Plenty of people who originally had an 80% chance of cure still die. This may have also been the original figure. My daughter's original prognonsis was fair, until the cytogenetics came back and the induction round of chemo, whilst remitting her morphologically, very well (from 60-3% leukaemia) failed to remit her of a particularly damning genetic abnormality. This figure then dropped to terminal without stem cell transplant. We punted for it, of course, her risk of death was calculated at 15%. She died.

Her risk of relapse, even give successful transplant, was still over 50%.

But if her case had gone to press I'll wager London to a brick all that would have been seized on what her initial odds, which were useless.

GlitterySparklyBaublesOfDoom Sat 22-Dec-12 00:06:13

Yes of course it could cure him. My DS had the same tumour in 1995. He was vey seriously ill before he had surgery and then radiotherapy. He's here now aged 25 and he graduated from Uni last year with an Honours degree.

5madthings Sat 22-Dec-12 00:06:37

Thankyou for that explanation expat

Neons cancer has already recurred, hence the resent operation? That in itself is not goid. It us a particularly aggressive cancer from what i have read and the 85% figure is the chance of him being alive five years from diagnosis. Not an 85% xhance of a cure. From what i have read had he stayed in remission for two years his idds would have been.better, but that has sadly not hapoened.

As ever the press are picking and choosing what and how to report this story.

It is horrible for all involved. I think those condeming his mother should be ashamed.

T h tho i agree it is a worthy discussion i do think.some form of annonymity for the family would be preferable.

dikkertjedap Sat 22-Dec-12 00:07:31

For those who like to understand more about medulloblastoma, treatment, trials and survival rates. The mother is damned if she does and damned if she doesn't. It is heartbreaking.

5madthings Sat 22-Dec-12 00:09:21

glitter they were saying it coyld cure him.before he relapsed but as he has alreasy had a reccurrance of the tumour the cgances are now very slim?

There are many differing versions and information available it seems. I am pleased it worked for your son, this case must bring bacl horrible memories sad its very difficult for many mnmnetters.

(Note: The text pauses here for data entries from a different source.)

-- ==== Sys2Proof/Machine/Dispatch.lean ====
section
/-! DEFINITION. The meaning of each command, one arm a constructor (spec/30_encoding.md R81). -/

namespace Sys2Proof.Machine

def exec (i : Instr) (s : State) : Host.Outcome State Fault Refusal :=
  match i with
  | .nop => Sys2Proof.Machine.execNop s
  | .nodeWrite => Sys2Proof.Machine.execNodeWrite s
  | .nodeRead => Sys2Proof.Machine.execNodeRead s
  | .treeCommit => Sys2Proof.Machine.execTreeCommit s
  | .ctClear => Sys2Proof.Machine.execCtClear s
  | .ctWrite => Sys2Proof.Machine.execCtWrite s
  | .ctRead => Sys2Proof.Machine.execCtRead s
  | .ctGen => Sys2Proof.Machine.execCtGen s
  | .encode => Sys2Proof.Machine.execEncode s
  | .decode => Sys2Proof.Machine.execDecode s
  | .treeSer => Sys2Proof.Machine.execTreeSer s
  | .treeDeser => Sys2Proof.Machine.execTreeDeser s

end Sys2Proof.Machine
end

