-- ==== Sys2Proof/Machine/HostProgram.lean ====
section
/-! DEFINITION. The notation of host programs (spec/30_encoding.md R88, R89) and the events a program puts at the block.
Nothing in a step depends on this file; it says how a program written in the spec's notation is given to the machine. -/

namespace Sys2Proof.Machine

/-- R21: the offset of a register. -/
def Reg.offset : Reg → Nat
  | .id => 0x000
  | .ctrl => 0x004
  | .status => 0x008
  | .cmd => 0x00C
  | .srcAddr => 0x010
  | .srcLen => 0x014
  | .dstAddr => 0x018
  | .dstCap => 0x01C
  | .outLen => 0x020
  | .errPos => 0x024
  | .root => 0x028
  | .nodeIdx => 0x02C
  | .nodeKind => 0x030
  | .nodeSym => 0x034
  | .nodeLeft => 0x038
  | .nodeRight => 0x03C
  | .nodeCount => 0x040
  | .leafCount => 0x044
  | .ctSym => 0x048
  | .ctLen => 0x04C
  | .ctBits => 0x050

/-- One line of a host program (R88): `W`, `R`, `WB`, `RB`, `WAIT`, `RUN`, `ACK`, `SRC`, `DST`, `NODE`, `CODEW`,
`EXPECT_OK`. -/
inductive Line where
  | write (reg : Reg) (v : Word)
  | read (reg : Reg)
  | writeBuf (k : Nat) (v : Word)
  | readBuf (k : Nat)
  | wait
  | run (op : Instr)
  | ack
  | src (a n : Word)
  | dst (a c : Word)
  | node (i kind sym l r : Word)
  | codew (s len bits : Word)
  | expectOk
deriving DecidableEq, Repr

/-- A host write at an offset of the block's window. -/
def writeAt (p : Config.Params) (off : Nat) (v : Word) : Event := .access { addr := p.hbcBase + off, dir := .write v }

/-- A host read at an offset of the block's window. -/
def readAt (p : Config.Params) (off : Nat) : Event := .access { addr := p.hbcBase + off, dir := .read }

/-- R88, R89: WAIT polls STATUS until a read returns DONE = 1. `polls` reads come before a running command completes. -/
def waitEvents (polls : Nat) : List Event := [.wait polls]

/-- R88: `RUN op`. -/
def runEvents (p : Config.Params) (polls : Nat) (op : Instr) : List Event :=
  writeAt p Reg.cmd.offset (Sys2Proof.encode op) :: waitEvents polls

/-- R88: the expansion of a line. `polls` is the number of STATUS reads a WAIT makes before the command completes. -/
def Line.expand (p : Config.Params) (polls : Nat) : Line → List Event
  | .write reg v => [writeAt p reg.offset v]
  | .read reg => [readAt p reg.offset]
  | .writeBuf k v => [writeAt p (Config.BUF_BASE + k) v]
  | .readBuf k => [readAt p (Config.BUF_BASE + k)]
  | .wait => waitEvents polls
  | .run op => runEvents p polls op
  | .ack => [writeAt p Reg.status.offset 0x0000000A#32]
  | .src a n => [writeAt p Reg.srcAddr.offset a, writeAt p Reg.srcLen.offset n]
  | .dst a c => [writeAt p Reg.dstAddr.offset a, writeAt p Reg.dstCap.offset c]
  | .node i kind sym l r =>
    [writeAt p Reg.nodeIdx.offset i, writeAt p Reg.nodeKind.offset kind, writeAt p Reg.nodeSym.offset sym,
      writeAt p Reg.nodeLeft.offset l, writeAt p Reg.nodeRight.offset r] ++ runEvents p polls .nodeWrite
  | .codew s len bits =>
    [writeAt p Reg.ctSym.offset s, writeAt p Reg.ctLen.offset len, writeAt p Reg.ctBits.offset bits]
      ++ runEvents p polls .ctWrite
  | .expectOk => [readAt p Reg.status.offset]

end Sys2Proof.Machine
end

GlitterySparklyBaublesOfDoom Sat 22-Dec-12 08:26:27

Just realised about half of my post didn't appear. I also meant to say that they usually start radiotherapy 6 to 8 weeks after surgery so the court case won't have made much difference in terms of delay. As for the tumour regrowth, I honestly don't know as we were extremely fortunate in that didn't happen to DS. If they do believe that they have managed to remove it all now then radiotherapy and chemo could cure him and stop the thing from ever growing back again. Or not. It is a gamble and as a parent you can only try to make the best decision for your DC based in the advice the medics give.

Yes 5madthings there are too many MNers who have and are going through this. It's shit!

labtest Sun 30-Dec-12 23:17:39

I realise I am late to this thread but have just come across it. I really feel for this mother. My daughter was diagnosed with acute lymphoblastic leukaemia in June 2011 at the age of 4. Despite being informed that her odds were very good (being a white girl under the age of ten) my first instinct was that I didn't want to put her through treatment. I couldn't bear the thought of her enduring chemo and hair loss, sickness etc. to make matters worse, she was not ill and had been diagnosed after complaining only of a sore hip, so I felt that by putting her through treatment I would be the one making her ill. Nonsense I know but logic had evaded me at this point. Of course she did have treatment, it's ongoing til September 2013 but I can totally understand why a parent would resist, particularly when it can be damaging and results are not guaranteed. This mother is not a nutter, she is not uncaring. She loves her son and is terrified for him. I hope for the best outcome for him and peace of mind for her.